▼▼▼

-- ==== Sys2Proof/Machine/Rng.lean ====
section
/-! DEFINITION. The meanings of the RNG unit (spec 41_random R143, R147, R148). -/

namespace Sys2Proof.Machine

/-- One step of `RNG.SEED` (R143). When already seeded it faults and makes no `Entropy()` call (R236).
`SEEDBUF` has 32 elements: a sample count past its bound (R36 rules it out) names none, and the model
stops there (log entry 10). -/
def execRngSeed (s : State) : Host.Outcome State Fault Refusal :=
  if s.seeded then .next (s.raise .rngDoubleSeed)
  else if s.sampleBase + 3 < 32 then
    .next
      (match s.entropyAnswer with
       | .timeout => s.entropyCalled.raise .entropyTimeout
       | .needMore => s.entropyCalled
       | .accept w => s.entropyCalled.acceptSample w)
  else .fault .noSuchElement

/-- `RNG.U32 rd`: `x[rd] <- DRAW32()` (R147). -/
def execRngU32 (rd : Reg) (s : State) : Host.Outcome State Fault Refusal :=
  .next
    (s.settle
      (match s.draw32 with
       | .error e => .error e
       | .ok (d, t) => .ok (t.setX rd d).advance))

/-- `RNG.U64 rd` (R148): low word to `x[rd]`, high word to `x[rd + 1]`. A term with an odd `rd` is an
illegal operation (R96), which no word decodes to (log entry 11). -/
def execRngU64 (rd : Reg) (s : State) : Host.Outcome State Fault Refusal :=
  .next
    (s.settle
      (if rd.isEven then
         match s.draw64 with
         | .error e => .error e
         | .ok (q, t) =>
           .ok ((t.setX rd (q.extractLsb' 0 32)).setX (pairHigh rd) (q.extractLsb' 32 32)).advance
       else .error .illegalOperation))

end Sys2Proof.Machine
end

▲▲▲

Write down all of the records again, word for word.

-- ==== Sys2Proof/Machine/Rng.lean ====
section
/-! DEFINITION. The meanings of the RNG unit (spec 41_random R143, R147, R148). -/

namespace Sys2Proof.Machine

/-- One step of `RNG.SEED` (R143). When already seeded it faults and makes no `Entropy()` call (R236).
`SEEDBUF` has 32 elements: a sample count past its bound (R36 rules it out) names none, and the model
stops there (log entry 10). -/
def execRngSeed (s : State) : Host.Outcome State Fault Refusal :=
  if s.seeded then .next (s.raise .rngDoubleSeed)
  else if s.sampleBase + 3 < 32 then
    .next
      (match s.entropyAnswer with
       | .timeout => s.entropyCalled.raise .entropyTimeout
       | .needMore => s.entropyCalled
       | .accept w => s.entropyCalled.acceptSample w)
  else .fault .noSuchElement

/-- `RNG.U32 rd`: `x[rd] <- DRAW32()` (R147). -/
def execRngU32 (rd : Reg) (s : State) : Host.Outcome State Fault Refusal :=
  .next
    (s.settle
      (match s.draw32 with
       | .error e => .error e
       | .ok (d, t) => .ok (t.setX rd d).advance))

/-- `RNG.U64 rd` (R148): low word to `x[rd]`, high word to `x[rd + 1]`. A term with an odd `rd` is an
illegal operation (R96), which no word decodes to (log entry 11). -/
def execRngU64 (rd : Reg) (s : State) : Host.Outcome State Fault Refusal :=
  .next
    (s.settle
      (if rd.isEven then
         match s.draw64 with
         | .error e => .error e
         | .ok (q, t) =>
           .ok ((t.setX rd (q.extractLsb' 0 32)).setX (pairHigh rd) (q.extractLsb' 32 32)).advance
       else .error .illegalOperation))

end Sys2Proof.Machine
end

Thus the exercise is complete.